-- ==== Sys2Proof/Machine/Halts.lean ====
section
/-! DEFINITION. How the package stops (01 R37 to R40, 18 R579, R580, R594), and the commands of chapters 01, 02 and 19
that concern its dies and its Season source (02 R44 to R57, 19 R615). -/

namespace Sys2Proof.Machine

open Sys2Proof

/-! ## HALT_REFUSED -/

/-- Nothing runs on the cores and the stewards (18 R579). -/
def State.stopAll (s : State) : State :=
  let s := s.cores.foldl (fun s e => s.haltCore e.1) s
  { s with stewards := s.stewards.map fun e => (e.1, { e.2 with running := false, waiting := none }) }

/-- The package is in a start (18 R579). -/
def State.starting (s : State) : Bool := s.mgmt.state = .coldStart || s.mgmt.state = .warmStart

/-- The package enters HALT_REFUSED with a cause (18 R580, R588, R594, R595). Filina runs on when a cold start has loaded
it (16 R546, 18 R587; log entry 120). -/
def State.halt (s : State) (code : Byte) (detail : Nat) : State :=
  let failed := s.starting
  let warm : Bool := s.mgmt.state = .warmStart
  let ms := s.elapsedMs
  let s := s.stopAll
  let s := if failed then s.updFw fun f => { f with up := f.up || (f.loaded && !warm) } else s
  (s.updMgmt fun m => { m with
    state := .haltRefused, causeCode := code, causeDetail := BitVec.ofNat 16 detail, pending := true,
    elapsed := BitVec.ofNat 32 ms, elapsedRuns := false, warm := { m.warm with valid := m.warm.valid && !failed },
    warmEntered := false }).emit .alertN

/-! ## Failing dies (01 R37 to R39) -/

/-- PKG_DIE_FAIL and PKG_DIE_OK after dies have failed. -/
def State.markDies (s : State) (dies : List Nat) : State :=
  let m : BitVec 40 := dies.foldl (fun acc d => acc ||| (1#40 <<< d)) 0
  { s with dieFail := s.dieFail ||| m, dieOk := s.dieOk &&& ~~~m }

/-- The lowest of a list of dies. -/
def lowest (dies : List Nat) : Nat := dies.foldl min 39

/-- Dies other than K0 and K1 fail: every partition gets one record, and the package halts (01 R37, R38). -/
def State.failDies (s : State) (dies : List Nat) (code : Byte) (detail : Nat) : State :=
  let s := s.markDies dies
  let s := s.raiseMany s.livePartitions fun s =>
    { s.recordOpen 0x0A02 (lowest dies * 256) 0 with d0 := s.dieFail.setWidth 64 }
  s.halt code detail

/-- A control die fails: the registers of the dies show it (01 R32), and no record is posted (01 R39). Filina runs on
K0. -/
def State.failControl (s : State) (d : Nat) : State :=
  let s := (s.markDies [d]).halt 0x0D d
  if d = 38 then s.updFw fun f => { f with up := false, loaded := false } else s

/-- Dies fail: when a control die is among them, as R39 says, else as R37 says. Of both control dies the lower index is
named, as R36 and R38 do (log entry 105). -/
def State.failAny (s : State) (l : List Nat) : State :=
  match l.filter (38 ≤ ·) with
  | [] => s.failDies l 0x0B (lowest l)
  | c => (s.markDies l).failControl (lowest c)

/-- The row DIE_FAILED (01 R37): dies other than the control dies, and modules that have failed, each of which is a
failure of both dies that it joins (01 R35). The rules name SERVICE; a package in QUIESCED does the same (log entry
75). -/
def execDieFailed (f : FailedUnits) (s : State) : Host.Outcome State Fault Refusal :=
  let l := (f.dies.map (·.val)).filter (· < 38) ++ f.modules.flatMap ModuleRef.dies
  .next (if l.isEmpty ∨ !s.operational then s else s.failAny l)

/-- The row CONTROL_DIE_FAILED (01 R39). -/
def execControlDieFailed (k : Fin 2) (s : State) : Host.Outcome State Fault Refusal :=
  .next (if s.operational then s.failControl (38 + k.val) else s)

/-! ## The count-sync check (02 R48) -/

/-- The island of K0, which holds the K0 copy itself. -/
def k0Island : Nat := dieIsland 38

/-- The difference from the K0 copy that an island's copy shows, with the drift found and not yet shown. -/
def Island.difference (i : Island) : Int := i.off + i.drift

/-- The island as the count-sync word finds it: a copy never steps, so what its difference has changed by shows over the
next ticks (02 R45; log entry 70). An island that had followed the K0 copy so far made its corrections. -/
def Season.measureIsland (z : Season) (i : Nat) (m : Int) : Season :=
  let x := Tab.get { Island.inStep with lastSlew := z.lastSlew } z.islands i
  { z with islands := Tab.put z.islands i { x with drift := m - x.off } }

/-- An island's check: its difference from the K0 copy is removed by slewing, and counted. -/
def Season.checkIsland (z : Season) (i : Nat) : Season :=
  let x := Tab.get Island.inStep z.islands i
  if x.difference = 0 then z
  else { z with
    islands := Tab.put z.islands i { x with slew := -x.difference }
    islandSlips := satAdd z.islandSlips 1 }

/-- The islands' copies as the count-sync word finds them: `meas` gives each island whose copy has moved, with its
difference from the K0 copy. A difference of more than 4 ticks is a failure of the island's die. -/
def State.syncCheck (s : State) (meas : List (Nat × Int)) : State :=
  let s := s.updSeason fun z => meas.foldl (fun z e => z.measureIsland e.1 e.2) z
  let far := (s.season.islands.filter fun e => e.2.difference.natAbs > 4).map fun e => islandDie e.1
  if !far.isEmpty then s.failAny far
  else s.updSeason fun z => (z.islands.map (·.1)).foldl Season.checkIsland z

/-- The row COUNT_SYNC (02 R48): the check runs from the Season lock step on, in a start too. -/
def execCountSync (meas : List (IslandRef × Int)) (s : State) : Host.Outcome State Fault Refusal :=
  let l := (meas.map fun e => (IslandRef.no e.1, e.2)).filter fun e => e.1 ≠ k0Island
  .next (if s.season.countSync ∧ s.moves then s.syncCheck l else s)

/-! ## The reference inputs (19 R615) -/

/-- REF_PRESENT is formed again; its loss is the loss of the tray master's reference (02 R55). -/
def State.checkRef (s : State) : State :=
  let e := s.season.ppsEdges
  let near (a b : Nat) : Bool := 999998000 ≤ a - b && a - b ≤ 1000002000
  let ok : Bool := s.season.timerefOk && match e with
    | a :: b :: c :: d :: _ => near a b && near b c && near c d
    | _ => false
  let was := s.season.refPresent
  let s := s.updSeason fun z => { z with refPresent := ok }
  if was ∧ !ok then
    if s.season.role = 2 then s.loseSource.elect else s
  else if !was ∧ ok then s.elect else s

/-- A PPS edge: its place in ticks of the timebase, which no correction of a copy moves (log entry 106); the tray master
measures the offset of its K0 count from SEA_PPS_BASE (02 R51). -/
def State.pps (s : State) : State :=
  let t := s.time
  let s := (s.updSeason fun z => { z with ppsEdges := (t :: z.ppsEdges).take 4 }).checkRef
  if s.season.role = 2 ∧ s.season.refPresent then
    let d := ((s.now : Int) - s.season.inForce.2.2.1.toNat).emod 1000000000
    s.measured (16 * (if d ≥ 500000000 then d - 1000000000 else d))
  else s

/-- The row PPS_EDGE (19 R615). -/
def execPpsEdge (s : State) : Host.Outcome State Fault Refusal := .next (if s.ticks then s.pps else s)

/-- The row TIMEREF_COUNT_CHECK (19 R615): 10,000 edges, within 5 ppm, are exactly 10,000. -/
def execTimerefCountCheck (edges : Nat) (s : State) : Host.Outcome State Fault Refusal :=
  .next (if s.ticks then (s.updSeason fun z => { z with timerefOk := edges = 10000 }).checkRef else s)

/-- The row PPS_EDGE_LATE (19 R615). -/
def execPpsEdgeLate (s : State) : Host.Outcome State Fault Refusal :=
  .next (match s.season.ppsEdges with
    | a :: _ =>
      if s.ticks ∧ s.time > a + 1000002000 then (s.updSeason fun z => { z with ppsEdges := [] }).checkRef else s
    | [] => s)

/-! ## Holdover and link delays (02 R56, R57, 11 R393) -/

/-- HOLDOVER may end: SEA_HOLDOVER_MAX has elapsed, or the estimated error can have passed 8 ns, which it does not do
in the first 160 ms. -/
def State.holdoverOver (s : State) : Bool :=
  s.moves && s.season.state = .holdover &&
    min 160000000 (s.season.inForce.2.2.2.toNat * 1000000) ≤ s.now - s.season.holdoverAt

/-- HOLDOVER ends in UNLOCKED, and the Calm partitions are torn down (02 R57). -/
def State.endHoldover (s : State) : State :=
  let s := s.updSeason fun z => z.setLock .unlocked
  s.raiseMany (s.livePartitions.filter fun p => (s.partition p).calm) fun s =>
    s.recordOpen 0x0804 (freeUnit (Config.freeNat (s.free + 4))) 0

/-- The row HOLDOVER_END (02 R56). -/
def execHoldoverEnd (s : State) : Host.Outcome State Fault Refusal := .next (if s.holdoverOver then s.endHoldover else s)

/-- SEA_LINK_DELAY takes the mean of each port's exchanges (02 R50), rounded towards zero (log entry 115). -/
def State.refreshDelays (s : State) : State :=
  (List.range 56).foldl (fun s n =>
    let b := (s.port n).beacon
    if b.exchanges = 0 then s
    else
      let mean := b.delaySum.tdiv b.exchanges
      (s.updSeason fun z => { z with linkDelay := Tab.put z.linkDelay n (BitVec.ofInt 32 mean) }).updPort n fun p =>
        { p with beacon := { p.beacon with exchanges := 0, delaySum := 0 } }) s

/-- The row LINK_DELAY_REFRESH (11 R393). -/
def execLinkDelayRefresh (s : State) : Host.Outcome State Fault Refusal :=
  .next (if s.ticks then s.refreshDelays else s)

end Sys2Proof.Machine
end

==

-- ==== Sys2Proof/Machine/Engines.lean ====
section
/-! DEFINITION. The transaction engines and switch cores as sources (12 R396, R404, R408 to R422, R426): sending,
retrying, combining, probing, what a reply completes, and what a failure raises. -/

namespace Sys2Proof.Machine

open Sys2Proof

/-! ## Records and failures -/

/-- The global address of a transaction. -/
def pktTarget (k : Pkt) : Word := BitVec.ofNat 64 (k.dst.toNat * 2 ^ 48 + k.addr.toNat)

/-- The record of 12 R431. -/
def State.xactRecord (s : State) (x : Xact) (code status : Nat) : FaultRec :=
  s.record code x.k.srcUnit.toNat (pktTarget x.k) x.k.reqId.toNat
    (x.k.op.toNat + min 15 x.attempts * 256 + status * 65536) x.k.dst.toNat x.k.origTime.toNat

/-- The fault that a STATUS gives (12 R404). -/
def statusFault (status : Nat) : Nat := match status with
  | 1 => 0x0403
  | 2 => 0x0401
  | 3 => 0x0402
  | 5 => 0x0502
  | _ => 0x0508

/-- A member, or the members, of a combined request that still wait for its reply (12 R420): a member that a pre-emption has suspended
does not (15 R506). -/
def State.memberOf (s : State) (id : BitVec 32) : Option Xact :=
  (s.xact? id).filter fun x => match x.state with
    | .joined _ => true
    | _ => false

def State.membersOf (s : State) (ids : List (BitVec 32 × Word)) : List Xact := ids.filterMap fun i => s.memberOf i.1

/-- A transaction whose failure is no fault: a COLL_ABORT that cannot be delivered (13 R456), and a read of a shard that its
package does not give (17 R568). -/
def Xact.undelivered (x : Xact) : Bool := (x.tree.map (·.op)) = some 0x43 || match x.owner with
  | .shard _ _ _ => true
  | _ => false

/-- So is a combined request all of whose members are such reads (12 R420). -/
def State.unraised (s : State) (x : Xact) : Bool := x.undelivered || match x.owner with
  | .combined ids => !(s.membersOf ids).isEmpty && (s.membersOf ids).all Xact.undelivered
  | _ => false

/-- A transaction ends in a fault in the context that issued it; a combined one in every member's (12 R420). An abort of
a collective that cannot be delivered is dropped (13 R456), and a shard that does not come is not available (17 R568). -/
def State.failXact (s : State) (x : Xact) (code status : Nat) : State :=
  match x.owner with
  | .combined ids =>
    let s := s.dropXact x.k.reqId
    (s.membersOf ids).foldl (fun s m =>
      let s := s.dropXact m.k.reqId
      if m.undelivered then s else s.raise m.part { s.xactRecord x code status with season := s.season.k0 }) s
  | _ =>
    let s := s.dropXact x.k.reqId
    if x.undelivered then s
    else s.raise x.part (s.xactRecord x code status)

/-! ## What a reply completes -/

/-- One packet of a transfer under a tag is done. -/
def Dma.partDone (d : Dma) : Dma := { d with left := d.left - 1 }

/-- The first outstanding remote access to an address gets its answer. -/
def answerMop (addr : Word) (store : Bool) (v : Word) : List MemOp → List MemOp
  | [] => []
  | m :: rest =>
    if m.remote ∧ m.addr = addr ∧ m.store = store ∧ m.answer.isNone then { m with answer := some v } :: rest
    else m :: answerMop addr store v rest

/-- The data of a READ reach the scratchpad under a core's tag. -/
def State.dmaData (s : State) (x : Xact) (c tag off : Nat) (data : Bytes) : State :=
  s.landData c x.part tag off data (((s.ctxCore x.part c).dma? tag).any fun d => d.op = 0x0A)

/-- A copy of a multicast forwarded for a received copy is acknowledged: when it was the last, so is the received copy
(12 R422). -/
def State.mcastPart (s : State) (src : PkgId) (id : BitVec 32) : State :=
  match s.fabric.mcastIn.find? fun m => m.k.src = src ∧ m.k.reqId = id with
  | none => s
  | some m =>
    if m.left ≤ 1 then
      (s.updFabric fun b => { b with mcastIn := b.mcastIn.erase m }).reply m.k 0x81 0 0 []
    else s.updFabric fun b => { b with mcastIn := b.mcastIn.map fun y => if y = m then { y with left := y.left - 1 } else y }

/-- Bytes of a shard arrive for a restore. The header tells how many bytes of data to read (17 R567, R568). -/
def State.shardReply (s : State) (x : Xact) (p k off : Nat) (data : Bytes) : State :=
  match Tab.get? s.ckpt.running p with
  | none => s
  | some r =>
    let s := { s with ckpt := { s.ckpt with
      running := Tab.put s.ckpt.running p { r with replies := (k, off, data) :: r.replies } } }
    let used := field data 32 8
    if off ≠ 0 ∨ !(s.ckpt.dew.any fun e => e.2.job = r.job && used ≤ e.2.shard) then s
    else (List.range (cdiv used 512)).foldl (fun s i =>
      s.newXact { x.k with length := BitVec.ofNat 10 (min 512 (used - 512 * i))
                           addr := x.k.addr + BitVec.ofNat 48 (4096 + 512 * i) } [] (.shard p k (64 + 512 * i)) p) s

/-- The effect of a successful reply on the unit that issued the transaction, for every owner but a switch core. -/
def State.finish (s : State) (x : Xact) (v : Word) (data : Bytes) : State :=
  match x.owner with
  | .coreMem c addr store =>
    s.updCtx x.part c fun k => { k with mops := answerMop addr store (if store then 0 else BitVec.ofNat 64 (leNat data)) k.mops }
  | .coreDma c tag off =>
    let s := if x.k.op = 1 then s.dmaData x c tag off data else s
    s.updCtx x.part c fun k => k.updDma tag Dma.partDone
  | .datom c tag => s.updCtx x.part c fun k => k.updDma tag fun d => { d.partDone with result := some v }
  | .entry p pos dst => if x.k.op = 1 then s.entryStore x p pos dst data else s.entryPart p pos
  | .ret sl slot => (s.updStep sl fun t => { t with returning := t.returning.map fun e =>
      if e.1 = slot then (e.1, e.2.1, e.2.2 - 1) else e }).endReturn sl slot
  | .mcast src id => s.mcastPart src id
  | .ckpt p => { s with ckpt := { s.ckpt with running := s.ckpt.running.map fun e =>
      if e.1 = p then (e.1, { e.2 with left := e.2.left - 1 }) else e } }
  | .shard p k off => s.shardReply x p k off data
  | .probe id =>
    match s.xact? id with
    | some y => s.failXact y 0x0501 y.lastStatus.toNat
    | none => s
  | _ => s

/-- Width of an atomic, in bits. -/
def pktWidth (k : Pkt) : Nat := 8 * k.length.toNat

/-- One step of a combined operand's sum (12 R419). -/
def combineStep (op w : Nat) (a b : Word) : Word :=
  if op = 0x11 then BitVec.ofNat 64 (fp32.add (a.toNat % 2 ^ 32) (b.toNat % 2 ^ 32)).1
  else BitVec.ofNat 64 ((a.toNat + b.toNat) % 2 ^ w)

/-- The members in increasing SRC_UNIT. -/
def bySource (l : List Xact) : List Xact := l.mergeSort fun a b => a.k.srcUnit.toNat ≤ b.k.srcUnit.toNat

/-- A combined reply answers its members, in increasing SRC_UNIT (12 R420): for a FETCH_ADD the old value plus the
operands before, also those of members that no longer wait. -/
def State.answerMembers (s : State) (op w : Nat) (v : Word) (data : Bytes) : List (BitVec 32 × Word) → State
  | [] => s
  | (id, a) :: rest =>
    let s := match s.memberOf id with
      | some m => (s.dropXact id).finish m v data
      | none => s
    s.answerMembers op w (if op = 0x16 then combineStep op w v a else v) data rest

- **Assignment**:
Go back to the listing above. Copy word for word the lines from the one with "if e.1 = slot" through the one with "if e.1 = p then", and nothing more.

- **Solution for this problem**:
      if e.1 = slot then (e.1, e.2.1, e.2.2 - 1) else e }).endReturn sl slot
  | .mcast src id => s.mcastPart src id
  | .ckpt p => { s with ckpt := { s.ckpt with running := s.ckpt.running.map fun e =>
      if e.1 = p then (e.1, { e.2 with left := e.2.left - 1 }) else e } }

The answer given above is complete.